▸ **Entries supplied**
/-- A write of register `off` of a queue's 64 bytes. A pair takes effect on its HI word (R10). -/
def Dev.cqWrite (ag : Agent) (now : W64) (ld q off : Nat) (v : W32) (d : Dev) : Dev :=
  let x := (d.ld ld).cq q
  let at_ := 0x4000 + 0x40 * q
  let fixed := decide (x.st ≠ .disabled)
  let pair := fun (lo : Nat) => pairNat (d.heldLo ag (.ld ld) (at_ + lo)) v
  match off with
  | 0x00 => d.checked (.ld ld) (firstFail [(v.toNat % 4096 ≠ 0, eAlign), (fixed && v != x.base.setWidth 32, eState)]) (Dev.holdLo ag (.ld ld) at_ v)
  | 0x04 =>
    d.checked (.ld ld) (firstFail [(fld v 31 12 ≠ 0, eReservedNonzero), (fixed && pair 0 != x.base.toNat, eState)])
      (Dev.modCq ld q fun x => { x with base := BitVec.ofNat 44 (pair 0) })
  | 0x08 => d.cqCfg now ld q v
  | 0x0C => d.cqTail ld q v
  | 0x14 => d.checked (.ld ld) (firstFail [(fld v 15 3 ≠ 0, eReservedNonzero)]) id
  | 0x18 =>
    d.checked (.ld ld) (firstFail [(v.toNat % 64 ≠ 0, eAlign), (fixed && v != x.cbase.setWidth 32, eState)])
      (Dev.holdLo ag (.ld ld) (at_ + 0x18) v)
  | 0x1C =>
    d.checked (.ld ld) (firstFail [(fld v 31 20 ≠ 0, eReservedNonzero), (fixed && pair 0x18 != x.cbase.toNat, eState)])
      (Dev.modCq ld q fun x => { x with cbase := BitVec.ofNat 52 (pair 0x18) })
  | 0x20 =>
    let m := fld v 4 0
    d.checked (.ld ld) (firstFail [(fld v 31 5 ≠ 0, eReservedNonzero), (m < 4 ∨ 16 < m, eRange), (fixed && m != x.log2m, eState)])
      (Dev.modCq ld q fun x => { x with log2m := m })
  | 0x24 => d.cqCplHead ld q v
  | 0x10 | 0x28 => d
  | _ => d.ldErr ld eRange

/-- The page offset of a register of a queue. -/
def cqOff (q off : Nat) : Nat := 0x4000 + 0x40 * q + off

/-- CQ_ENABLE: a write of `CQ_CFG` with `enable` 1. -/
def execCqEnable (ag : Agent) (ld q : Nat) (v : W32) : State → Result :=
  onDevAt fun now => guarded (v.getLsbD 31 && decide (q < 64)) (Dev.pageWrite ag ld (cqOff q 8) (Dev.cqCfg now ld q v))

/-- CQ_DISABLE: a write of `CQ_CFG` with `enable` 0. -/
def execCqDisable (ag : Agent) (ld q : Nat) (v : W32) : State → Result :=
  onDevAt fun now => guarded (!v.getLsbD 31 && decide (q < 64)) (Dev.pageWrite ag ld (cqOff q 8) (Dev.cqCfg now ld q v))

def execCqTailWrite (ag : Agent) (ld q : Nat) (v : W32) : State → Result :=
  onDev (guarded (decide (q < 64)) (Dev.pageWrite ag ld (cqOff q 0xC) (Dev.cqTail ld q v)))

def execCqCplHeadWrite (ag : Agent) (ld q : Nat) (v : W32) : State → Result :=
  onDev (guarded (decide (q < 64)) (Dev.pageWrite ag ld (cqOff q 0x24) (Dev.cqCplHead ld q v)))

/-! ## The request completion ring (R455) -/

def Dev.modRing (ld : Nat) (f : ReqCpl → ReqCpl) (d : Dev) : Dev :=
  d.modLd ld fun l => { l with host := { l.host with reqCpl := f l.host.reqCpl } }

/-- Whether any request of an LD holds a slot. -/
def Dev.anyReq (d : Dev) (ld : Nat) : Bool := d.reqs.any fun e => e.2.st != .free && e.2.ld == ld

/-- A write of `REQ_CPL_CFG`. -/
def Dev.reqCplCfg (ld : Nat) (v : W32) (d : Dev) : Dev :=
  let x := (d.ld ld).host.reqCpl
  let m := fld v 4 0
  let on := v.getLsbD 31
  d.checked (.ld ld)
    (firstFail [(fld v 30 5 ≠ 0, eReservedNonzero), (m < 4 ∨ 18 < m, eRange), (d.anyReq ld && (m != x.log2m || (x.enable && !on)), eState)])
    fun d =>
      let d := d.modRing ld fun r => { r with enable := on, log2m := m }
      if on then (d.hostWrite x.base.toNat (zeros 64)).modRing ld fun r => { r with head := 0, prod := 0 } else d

▸ **Problem to solve**
The lines above from the one with "def execCqDisable (ag" through the one with "(Dev.cqTail ld q v)))" are to be duplicated exactly, ends included, with nothing added.

▸ **Reply**
def execCqDisable (ag : Agent) (ld q : Nat) (v : W32) : State → Result :=
  onDevAt fun now => guarded (!v.getLsbD 31 && decide (q < 64)) (Dev.pageWrite ag ld (cqOff q 8) (Dev.cqCfg now ld q v))

def execCqTailWrite (ag : Agent) (ld q : Nat) (v : W32) : State → Result :=
  onDev (guarded (decide (q < 64)) (Dev.pageWrite ag ld (cqOff q 0xC) (Dev.cqTail ld q v)))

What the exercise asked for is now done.